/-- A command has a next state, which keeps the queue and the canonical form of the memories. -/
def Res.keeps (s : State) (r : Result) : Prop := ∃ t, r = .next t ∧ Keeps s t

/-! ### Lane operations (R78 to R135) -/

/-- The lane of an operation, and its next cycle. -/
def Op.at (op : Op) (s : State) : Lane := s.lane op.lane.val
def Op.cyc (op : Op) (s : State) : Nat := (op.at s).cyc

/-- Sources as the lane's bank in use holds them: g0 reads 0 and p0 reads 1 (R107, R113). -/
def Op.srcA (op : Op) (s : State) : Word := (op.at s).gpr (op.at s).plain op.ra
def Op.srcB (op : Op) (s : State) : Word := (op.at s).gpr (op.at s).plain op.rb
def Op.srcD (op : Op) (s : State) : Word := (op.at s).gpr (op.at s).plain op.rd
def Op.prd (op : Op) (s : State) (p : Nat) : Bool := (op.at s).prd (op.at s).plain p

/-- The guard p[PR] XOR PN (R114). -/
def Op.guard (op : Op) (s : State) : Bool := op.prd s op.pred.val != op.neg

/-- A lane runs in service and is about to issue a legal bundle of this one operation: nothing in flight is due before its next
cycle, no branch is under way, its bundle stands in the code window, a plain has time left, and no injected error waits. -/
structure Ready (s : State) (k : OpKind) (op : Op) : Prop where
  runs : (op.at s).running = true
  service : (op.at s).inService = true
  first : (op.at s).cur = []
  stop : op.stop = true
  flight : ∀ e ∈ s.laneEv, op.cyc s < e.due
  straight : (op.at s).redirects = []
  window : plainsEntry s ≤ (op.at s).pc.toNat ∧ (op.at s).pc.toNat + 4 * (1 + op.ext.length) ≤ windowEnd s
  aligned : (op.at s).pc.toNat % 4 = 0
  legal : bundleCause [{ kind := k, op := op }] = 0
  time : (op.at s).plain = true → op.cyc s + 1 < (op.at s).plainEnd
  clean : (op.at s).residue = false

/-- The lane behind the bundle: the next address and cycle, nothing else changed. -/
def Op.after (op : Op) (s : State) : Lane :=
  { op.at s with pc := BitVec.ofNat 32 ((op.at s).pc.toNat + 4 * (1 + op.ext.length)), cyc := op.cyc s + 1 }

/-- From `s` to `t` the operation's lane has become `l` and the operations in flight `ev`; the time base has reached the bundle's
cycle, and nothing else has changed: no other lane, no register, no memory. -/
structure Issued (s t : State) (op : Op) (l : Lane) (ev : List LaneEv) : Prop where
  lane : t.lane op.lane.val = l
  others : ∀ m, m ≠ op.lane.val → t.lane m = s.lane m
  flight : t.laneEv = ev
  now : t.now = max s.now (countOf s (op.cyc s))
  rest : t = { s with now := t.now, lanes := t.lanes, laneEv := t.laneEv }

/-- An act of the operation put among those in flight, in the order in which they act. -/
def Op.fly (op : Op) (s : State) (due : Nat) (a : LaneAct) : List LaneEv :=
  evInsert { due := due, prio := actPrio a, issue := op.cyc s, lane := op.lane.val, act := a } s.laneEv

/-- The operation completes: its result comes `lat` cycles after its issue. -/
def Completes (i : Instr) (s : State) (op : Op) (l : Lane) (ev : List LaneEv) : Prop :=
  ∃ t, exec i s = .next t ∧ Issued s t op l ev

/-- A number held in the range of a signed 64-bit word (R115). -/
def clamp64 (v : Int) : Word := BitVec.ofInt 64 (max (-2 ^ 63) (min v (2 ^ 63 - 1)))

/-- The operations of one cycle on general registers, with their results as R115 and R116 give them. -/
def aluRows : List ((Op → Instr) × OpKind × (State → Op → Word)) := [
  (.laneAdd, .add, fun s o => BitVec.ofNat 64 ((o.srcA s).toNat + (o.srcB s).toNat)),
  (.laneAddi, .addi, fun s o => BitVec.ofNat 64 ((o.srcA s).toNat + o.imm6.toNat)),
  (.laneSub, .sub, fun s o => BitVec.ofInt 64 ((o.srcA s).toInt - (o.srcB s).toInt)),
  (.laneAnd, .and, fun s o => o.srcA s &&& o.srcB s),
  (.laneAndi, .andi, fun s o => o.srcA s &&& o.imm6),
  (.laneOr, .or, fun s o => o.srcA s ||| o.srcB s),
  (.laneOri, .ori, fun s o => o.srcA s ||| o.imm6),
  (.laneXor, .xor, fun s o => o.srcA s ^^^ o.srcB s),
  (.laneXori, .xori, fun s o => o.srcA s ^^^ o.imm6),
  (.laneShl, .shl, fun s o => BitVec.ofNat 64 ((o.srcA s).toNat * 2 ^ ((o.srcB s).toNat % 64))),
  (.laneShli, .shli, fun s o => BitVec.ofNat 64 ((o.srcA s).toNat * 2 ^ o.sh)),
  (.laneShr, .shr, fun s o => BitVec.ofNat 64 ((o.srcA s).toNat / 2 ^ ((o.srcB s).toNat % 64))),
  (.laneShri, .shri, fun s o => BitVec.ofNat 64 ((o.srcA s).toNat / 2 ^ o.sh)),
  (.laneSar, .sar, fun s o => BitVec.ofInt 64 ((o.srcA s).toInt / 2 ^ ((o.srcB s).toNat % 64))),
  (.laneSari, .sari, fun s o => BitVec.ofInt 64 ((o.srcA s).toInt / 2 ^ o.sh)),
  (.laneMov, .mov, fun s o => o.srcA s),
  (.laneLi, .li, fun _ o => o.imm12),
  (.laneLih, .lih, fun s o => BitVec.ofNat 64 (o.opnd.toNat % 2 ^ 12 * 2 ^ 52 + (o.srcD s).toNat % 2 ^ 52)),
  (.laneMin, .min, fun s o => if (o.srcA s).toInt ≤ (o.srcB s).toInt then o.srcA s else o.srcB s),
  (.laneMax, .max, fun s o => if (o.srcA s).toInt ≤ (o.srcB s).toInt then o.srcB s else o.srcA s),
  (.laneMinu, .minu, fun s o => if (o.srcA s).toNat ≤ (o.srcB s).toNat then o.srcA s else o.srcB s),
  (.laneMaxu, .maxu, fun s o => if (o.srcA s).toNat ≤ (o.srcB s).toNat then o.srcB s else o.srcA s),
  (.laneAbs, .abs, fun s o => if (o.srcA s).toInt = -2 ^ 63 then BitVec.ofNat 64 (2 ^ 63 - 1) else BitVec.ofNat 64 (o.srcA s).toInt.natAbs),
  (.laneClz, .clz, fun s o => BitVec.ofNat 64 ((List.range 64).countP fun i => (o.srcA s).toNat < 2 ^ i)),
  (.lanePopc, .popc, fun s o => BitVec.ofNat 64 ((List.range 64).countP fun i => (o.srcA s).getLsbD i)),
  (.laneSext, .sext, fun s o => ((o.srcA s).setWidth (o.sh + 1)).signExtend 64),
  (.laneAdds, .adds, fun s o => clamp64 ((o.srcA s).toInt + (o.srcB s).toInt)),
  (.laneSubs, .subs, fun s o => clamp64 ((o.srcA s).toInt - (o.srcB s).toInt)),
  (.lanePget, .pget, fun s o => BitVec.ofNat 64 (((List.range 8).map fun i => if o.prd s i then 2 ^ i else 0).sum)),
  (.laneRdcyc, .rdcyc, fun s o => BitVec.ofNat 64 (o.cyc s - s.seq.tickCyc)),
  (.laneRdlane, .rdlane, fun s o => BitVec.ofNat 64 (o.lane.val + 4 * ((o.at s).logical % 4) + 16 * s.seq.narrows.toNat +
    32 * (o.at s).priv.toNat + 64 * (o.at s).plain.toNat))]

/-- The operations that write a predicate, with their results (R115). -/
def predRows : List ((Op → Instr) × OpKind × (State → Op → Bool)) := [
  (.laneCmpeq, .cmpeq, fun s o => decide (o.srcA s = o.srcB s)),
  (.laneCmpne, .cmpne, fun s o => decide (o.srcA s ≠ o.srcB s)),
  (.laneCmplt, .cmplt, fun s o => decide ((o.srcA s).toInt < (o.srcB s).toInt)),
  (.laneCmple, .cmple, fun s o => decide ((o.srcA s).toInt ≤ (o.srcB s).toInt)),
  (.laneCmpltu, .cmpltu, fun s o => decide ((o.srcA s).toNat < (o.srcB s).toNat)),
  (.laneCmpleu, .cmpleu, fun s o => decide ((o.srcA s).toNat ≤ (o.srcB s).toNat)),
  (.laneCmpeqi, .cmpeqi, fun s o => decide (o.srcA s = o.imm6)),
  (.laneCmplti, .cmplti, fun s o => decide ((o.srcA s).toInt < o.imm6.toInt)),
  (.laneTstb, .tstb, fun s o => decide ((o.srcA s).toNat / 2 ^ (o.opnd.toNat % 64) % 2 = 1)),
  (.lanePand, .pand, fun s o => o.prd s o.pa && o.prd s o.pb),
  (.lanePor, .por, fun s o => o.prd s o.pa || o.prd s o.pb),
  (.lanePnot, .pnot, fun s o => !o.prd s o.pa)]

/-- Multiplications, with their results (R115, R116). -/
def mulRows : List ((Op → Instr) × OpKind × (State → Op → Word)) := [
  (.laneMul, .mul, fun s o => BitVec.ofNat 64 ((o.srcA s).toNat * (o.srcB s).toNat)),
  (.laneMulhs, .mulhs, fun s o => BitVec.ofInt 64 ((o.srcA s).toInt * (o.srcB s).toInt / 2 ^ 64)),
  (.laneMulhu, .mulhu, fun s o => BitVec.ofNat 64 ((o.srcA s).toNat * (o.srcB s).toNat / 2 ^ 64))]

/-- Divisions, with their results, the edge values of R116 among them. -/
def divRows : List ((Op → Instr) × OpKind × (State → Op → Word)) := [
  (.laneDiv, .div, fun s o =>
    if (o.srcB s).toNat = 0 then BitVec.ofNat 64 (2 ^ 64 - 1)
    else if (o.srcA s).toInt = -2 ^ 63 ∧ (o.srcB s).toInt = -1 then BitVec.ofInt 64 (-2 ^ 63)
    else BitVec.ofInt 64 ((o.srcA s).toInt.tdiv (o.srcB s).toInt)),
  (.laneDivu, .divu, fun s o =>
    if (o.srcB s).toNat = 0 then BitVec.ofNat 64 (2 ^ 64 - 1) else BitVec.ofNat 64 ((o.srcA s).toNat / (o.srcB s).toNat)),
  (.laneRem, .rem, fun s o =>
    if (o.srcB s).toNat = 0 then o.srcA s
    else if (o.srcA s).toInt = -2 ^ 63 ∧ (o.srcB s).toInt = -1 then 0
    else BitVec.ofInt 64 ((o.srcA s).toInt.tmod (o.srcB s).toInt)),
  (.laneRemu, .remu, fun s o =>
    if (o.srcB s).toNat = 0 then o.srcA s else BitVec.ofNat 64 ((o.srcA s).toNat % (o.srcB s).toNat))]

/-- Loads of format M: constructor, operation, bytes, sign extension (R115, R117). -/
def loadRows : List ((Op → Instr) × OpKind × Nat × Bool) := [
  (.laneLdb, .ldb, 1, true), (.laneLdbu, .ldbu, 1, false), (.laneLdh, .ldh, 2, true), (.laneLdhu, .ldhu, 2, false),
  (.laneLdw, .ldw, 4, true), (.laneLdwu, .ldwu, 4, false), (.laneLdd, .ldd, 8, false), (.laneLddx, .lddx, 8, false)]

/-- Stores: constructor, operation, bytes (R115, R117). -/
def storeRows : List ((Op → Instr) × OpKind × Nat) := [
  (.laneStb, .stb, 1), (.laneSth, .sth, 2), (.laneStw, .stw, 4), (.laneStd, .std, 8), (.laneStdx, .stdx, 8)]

—————

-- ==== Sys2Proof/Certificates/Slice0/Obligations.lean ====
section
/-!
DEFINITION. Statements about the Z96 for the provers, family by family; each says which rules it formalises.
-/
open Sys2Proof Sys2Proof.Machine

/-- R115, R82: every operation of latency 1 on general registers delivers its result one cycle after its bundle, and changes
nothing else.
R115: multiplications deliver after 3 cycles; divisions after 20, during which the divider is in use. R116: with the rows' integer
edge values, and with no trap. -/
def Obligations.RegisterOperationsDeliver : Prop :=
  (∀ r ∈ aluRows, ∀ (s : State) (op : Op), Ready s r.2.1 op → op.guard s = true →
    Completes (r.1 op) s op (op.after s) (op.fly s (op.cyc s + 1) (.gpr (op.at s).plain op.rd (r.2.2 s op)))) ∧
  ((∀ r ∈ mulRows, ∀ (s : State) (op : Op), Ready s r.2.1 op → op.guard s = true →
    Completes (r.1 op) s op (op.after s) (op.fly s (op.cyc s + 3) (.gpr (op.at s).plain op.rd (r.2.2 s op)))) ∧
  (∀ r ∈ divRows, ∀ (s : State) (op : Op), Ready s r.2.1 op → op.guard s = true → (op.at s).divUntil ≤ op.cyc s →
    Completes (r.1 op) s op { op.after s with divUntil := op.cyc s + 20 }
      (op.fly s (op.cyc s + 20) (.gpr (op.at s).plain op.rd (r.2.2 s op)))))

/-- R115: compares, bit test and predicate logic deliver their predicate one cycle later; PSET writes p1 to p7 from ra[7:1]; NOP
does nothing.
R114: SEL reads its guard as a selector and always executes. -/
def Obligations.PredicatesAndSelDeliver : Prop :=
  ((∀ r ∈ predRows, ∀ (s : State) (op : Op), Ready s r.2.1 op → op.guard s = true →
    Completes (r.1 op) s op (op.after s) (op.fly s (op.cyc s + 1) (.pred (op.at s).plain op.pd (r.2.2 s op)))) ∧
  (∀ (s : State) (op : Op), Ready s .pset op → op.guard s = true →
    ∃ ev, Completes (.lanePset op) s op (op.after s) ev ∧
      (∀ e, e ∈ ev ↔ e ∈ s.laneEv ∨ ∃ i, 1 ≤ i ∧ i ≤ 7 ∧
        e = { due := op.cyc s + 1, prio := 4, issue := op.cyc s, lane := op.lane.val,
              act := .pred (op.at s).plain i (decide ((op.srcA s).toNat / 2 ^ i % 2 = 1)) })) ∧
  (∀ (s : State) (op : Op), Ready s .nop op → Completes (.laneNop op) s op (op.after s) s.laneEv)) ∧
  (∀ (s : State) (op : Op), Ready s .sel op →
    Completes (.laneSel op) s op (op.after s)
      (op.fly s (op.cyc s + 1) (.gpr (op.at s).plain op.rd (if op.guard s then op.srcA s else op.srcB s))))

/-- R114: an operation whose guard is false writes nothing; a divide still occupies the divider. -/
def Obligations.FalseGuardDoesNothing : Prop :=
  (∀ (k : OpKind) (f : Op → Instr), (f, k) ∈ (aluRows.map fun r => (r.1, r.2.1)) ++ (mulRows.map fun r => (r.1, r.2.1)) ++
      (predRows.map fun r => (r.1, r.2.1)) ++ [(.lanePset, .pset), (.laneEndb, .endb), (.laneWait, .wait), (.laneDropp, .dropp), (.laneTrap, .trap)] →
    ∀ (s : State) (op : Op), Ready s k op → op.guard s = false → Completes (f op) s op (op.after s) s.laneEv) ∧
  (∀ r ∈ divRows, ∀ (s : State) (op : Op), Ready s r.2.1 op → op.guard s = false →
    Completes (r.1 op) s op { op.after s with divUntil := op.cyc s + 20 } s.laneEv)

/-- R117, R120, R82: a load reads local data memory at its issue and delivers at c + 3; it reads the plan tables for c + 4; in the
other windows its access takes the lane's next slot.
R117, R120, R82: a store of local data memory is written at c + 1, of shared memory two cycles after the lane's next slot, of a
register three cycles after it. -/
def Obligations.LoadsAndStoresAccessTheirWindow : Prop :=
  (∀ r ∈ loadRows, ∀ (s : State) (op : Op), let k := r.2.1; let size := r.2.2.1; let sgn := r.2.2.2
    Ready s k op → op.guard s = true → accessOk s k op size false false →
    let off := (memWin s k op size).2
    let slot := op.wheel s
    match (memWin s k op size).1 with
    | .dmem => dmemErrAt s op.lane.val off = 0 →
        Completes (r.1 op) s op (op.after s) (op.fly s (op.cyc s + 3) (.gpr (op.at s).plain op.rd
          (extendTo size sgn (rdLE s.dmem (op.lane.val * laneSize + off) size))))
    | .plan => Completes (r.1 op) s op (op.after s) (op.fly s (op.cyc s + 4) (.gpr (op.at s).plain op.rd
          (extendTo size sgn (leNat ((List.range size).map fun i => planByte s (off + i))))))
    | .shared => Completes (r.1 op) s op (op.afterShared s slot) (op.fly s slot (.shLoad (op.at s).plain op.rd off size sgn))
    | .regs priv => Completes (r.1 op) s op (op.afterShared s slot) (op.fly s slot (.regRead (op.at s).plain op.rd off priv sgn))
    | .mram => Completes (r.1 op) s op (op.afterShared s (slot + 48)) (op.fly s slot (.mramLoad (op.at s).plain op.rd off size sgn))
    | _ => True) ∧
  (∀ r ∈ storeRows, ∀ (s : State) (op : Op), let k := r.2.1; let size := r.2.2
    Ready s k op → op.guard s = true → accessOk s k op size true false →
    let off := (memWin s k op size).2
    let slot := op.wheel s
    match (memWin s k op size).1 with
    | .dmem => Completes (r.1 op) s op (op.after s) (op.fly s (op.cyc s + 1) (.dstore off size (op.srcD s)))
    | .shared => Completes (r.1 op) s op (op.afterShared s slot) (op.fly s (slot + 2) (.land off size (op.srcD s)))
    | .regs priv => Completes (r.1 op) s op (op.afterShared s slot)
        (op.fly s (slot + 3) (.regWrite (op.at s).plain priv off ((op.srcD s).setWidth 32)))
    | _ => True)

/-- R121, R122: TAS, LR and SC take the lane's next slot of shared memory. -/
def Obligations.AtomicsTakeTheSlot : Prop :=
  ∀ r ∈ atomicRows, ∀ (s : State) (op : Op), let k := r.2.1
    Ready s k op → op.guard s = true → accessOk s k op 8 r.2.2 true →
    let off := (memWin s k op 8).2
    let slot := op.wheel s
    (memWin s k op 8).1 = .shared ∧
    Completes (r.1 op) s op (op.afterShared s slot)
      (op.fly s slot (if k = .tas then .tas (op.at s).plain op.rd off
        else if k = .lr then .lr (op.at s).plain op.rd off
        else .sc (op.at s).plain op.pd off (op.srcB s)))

—————

* **WORK ORDER**
The answer must be every line of the records above that holds the word "predRows".

* **SOLUTION TO THE EXERCISE**
def predRows : List ((Op → Instr) × OpKind × (State → Op → Bool)) := [
  ((∀ r ∈ predRows, ∀ (s : State) (op : Op), Ready s r.2.1 op → op.guard s = true →
      (predRows.map fun r => (r.1, r.2.1)) ++ [(.lanePset, .pset), (.laneEndb, .endb), (.laneWait, .wait), (.laneDropp, .dropp), (.laneTrap, .trap)] →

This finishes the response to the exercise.